/-! #### The word first in line -/

/-- Settles O8: the word or operation first in line is performed in the state with it taken off. -/
theorem stepRunsDecodedWord : Obligations.StepRunsDecodedWord := by
  intro s w rest hfirst
  refine ⟨fun bytes i hp hdec => ?_, fun bytes e hp hdec => ?_, fun i hp => ?_⟩
  · have hfetch := fetch_of_pending s _ rest hp hfirst
    simp only [State.perform, State.setPending_cfg, hdec] at hfetch
    exact step_of_run s _ i hfetch
  · have hfetch := fetch_of_pending s _ rest hp hfirst
    simp only [State.perform, State.setPending_cfg, hdec] at hfetch
    exact step_of_stop s _ hfetch
  · exact step_of_run s _ i (fetch_of_pending s _ rest hp hfirst)

/-! #### The rows that are bytes on the wire -/

/-- Settles O44: the two rows append their command's code, by definition. -/
theorem commandBytesArrive : Obligations.CommandBytesArrive := fun _ => ⟨rfl, rfl⟩

/-- 30/R50: a datagram whose length fits its byte arrives. -/
theorem receiveDatagram_next (cmd : Byte) (body : List Byte) (s : State) (h : body.length ≤ 254) :
    receiveDatagram cmd body s = .next { s with rxq := s.rxq ++ frameBytes s.cfg cmd body } :=
  if_pos (Nat.succ_le_succ h)

/-- 30/R50: no length byte announces a longer one. -/
theorem receiveDatagram_refused (cmd : Byte) (body : List Byte) (s : State) (h : 254 < body.length) :
    receiveDatagram cmd body s = .refused .frameTooLong :=
  if_neg (Nat.not_le.mpr (Nat.succ_lt_succ h))

/-- Settles O45: the three rows are datagrams, the report's body three bytes longer than its data. -/
theorem inboundFramesArrive : Obligations.InboundFramesArrive := by
  intro s cmd body addr w data
  refine ⟨receiveDatagram_next cmd body s, receiveDatagram_refused cmd body s, fun h => ?_, fun h => ?_, ?_⟩
  · exact receiveDatagram_next WireCommand.readvar.code (reportBody addr w data) s (Nat.add_le_add_right h 3)
  · exact receiveDatagram_refused WireCommand.readvar.code (reportBody addr w data) s (Nat.add_lt_add_right h 3)
  · exact receiveDatagram_next WireCommand.writevar.code ackBody s (by decide)

/-- 41/R98: an outgoing frame within the contract goes out. -/
theorem sendDatagram_next (addr : Addr) (p : AddressedPayload) (s : State) (hs : s.txAllowed = true)
    (h : p.bytes.length ≤ 252) :
    sendDatagram addr p s = .next { s with txq := s.txq ++ addressedBytes s.cfg addr p } := by
  simp [sendDatagram, txOperation, hs, Config.maxPayload, Nat.not_lt.mpr h, Result.ofExcept, State.setTxq]

/-- 41/R98: beyond the contract it is refused. -/
theorem sendDatagram_refused (addr : Addr) (p : AddressedPayload) (s : State) (hs : s.txAllowed = true)
    (h : 252 < p.bytes.length) : sendDatagram addr p s = .refused .sizeContract := by
  simp [sendDatagram, txOperation, hs, Config.maxPayload, h, Result.ofExcept]

/-- 41/R92: TX.READ sends the read request. -/
theorem execTxRead_next (addr : Addr) (n : Byte) (s : State) (hs : s.txAllowed = true) :
    execTxRead addr n s = .next { s with txq := s.txq ++ addressedBytes s.cfg addr (.wordCount n) } := by
  simp [execTxRead, txOperation, hs, Result.ofExcept, sendHeader_eq, State.txWrite, State.setTxq,
    addressedBytes, AddressedPayload.command, AddressedPayload.bytes]

/-- 41/R93: TX.WRITE of a present payload within the contract sends the write request. -/
theorem execTxWrite_next (addr : Addr) (d : List Byte) (s : State) (hs : s.txAllowed = true)
    (h : d.length ≤ 252) :
    execTxWrite addr (some d) s = .next { s with txq := s.txq ++ addressedBytes s.cfg addr (.data d) } := by
  simp [execTxWrite, txOperation, hs, sendData_eq addr ⟨.ram, d⟩ s h, Result.ofExcept, State.setTxq]

/-- Settles O46: the frame rows and the TX operations send the same addressed frame. -/
theorem outgoingFramesAreOperations : Obligations.OutgoingFramesAreOperations := by
  intro s addr n d hs
  refine ⟨fun h => ?_, fun h => ?_⟩
  · have hrefused := sendDatagram_refused addr (.data d) s hs h
    exact ⟨hrefused, hrefused⟩
  · have hread := sendDatagram_next addr (.wordCount n) s hs (by simp [AddressedPayload.bytes])
    have hwrite := sendDatagram_next addr (.data d) s hs h
    have hbytes := (List.append_assoc s.txq (headerBytes s.cfg addr .writevar d.length) d).symm
    exact ⟨_, _, hread, execTxRead_next addr n s hs, hread, rfl,
      hwrite, execTxWrite_next addr d s hs h, hwrite, congrArg s.setTxq hbytes⟩

end Sys2Proof.Machine

/-! ### What can stop a step: no fault, and never a read of an empty transport (40/R80, R81) -/

namespace Sys2Proof.Machine

/-- The outcome is neither a fault nor the refusal of `rx_read` on an empty transport. -/
def Result.Orderly (r : Result) : Prop := (∀ f, r ≠ .fault f) ∧ r ≠ .refused .rxReadEmpty

@[simp] theorem Result.orderly_next (t : State) : Result.Orderly (.next t) := ⟨nofun, nofun⟩

@[simp] theorem Result.orderly_refused (r : Refusal) : Result.Orderly (.refused r) ↔ r ≠ .rxReadEmpty := by
  simp [Result.Orderly]

/-- 20/R33: a one-byte operation reads only where a byte is there. -/
theorem rxByteArm_orderly (st : RxState) (inClass : Byte → Bool) (effect : Byte → State → State)
    (s : State) : Result.Orderly (rxByteArm st inClass effect s) := by
  unfold rxByteArm
  split
  · rename_i henabled
    obtain ⟨-, -, havail⟩ := henabled
    cases hq : s.rxq with
    | nil => simp [State.rxAvail, hq] at havail
    | cons b t =>
      rw [State.rxRead_cons s b t hq]
      dsimp only
      split <;> simp
  · simp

++++

[THE PROBLEM] Please print out every record exactly as it is written.

[ANSWER FOR THIS EXERCISE]
/-! #### The word first in line -/

/-- Settles O8: the word or operation first in line is performed in the state with it taken off. -/
theorem stepRunsDecodedWord : Obligations.StepRunsDecodedWord := by
  intro s w rest hfirst
  refine ⟨fun bytes i hp hdec => ?_, fun bytes e hp hdec => ?_, fun i hp => ?_⟩
  · have hfetch := fetch_of_pending s _ rest hp hfirst
    simp only [State.perform, State.setPending_cfg, hdec] at hfetch
    exact step_of_run s _ i hfetch
  · have hfetch := fetch_of_pending s _ rest hp hfirst
    simp only [State.perform, State.setPending_cfg, hdec] at hfetch
    exact step_of_stop s _ hfetch
  · exact step_of_run s _ i (fetch_of_pending s _ rest hp hfirst)

/-! #### The rows that are bytes on the wire -/

/-- Settles O44: the two rows append their command's code, by definition. -/
theorem commandBytesArrive : Obligations.CommandBytesArrive := fun _ => ⟨rfl, rfl⟩

/-- 30/R50: a datagram whose length fits its byte arrives. -/
theorem receiveDatagram_next (cmd : Byte) (body : List Byte) (s : State) (h : body.length ≤ 254) :
    receiveDatagram cmd body s = .next { s with rxq := s.rxq ++ frameBytes s.cfg cmd body } :=
  if_pos (Nat.succ_le_succ h)

/-- 30/R50: no length byte announces a longer one. -/
theorem receiveDatagram_refused (cmd : Byte) (body : List Byte) (s : State) (h : 254 < body.length) :
    receiveDatagram cmd body s = .refused .frameTooLong :=
  if_neg (Nat.not_le.mpr (Nat.succ_lt_succ h))

/-- Settles O45: the three rows are datagrams, the report's body three bytes longer than its data. -/
theorem inboundFramesArrive : Obligations.InboundFramesArrive := by
  intro s cmd body addr w data
  refine ⟨receiveDatagram_next cmd body s, receiveDatagram_refused cmd body s, fun h => ?_, fun h => ?_, ?_⟩
  · exact receiveDatagram_next WireCommand.readvar.code (reportBody addr w data) s (Nat.add_le_add_right h 3)
  · exact receiveDatagram_refused WireCommand.readvar.code (reportBody addr w data) s (Nat.add_lt_add_right h 3)
  · exact receiveDatagram_next WireCommand.writevar.code ackBody s (by decide)

/-- 41/R98: an outgoing frame within the contract goes out. -/
theorem sendDatagram_next (addr : Addr) (p : AddressedPayload) (s : State) (hs : s.txAllowed = true)
    (h : p.bytes.length ≤ 252) :
    sendDatagram addr p s = .next { s with txq := s.txq ++ addressedBytes s.cfg addr p } := by
  simp [sendDatagram, txOperation, hs, Config.maxPayload, Nat.not_lt.mpr h, Result.ofExcept, State.setTxq]

/-- 41/R98: beyond the contract it is refused. -/
theorem sendDatagram_refused (addr : Addr) (p : AddressedPayload) (s : State) (hs : s.txAllowed = true)
    (h : 252 < p.bytes.length) : sendDatagram addr p s = .refused .sizeContract := by
  simp [sendDatagram, txOperation, hs, Config.maxPayload, h, Result.ofExcept]

/-- 41/R92: TX.READ sends the read request. -/
theorem execTxRead_next (addr : Addr) (n : Byte) (s : State) (hs : s.txAllowed = true) :
    execTxRead addr n s = .next { s with txq := s.txq ++ addressedBytes s.cfg addr (.wordCount n) } := by
  simp [execTxRead, txOperation, hs, Result.ofExcept, sendHeader_eq, State.txWrite, State.setTxq,
    addressedBytes, AddressedPayload.command, AddressedPayload.bytes]

/-- 41/R93: TX.WRITE of a present payload within the contract sends the write request. -/
theorem execTxWrite_next (addr : Addr) (d : List Byte) (s : State) (hs : s.txAllowed = true)
    (h : d.length ≤ 252) :
    execTxWrite addr (some d) s = .next { s with txq := s.txq ++ addressedBytes s.cfg addr (.data d) } := by
  simp [execTxWrite, txOperation, hs, sendData_eq addr ⟨.ram, d⟩ s h, Result.ofExcept, State.setTxq]

/-- Settles O46: the frame rows and the TX operations send the same addressed frame. -/
theorem outgoingFramesAreOperations : Obligations.OutgoingFramesAreOperations := by
  intro s addr n d hs
  refine ⟨fun h => ?_, fun h => ?_⟩
  · have hrefused := sendDatagram_refused addr (.data d) s hs h
    exact ⟨hrefused, hrefused⟩
  · have hread := sendDatagram_next addr (.wordCount n) s hs (by simp [AddressedPayload.bytes])
    have hwrite := sendDatagram_next addr (.data d) s hs h
    have hbytes := (List.append_assoc s.txq (headerBytes s.cfg addr .writevar d.length) d).symm
    exact ⟨_, _, hread, execTxRead_next addr n s hs, hread, rfl,
      hwrite, execTxWrite_next addr d s hs h, hwrite, congrArg s.setTxq hbytes⟩

end Sys2Proof.Machine

/-! ### What can stop a step: no fault, and never a read of an empty transport (40/R80, R81) -/

namespace Sys2Proof.Machine

/-- The outcome is neither a fault nor the refusal of `rx_read` on an empty transport. -/
def Result.Orderly (r : Result) : Prop := (∀ f, r ≠ .fault f) ∧ r ≠ .refused .rxReadEmpty

@[simp] theorem Result.orderly_next (t : State) : Result.Orderly (.next t) := ⟨nofun, nofun⟩

@[simp] theorem Result.orderly_refused (r : Refusal) : Result.Orderly (.refused r) ↔ r ≠ .rxReadEmpty := by
  simp [Result.Orderly]

/-- 20/R33: a one-byte operation reads only where a byte is there. -/
theorem rxByteArm_orderly (st : RxState) (inClass : Byte → Bool) (effect : Byte → State → State)
    (s : State) : Result.Orderly (rxByteArm st inClass effect s) := by
  unfold rxByteArm
  split
  · rename_i henabled
    obtain ⟨-, -, havail⟩ := henabled
    cases hq : s.rxq with
    | nil => simp [State.rxAvail, hq] at havail
    | cons b t =>
      rw [State.rxRead_cons s b t hq]
      dsimp only
      split <;> simp
  · simp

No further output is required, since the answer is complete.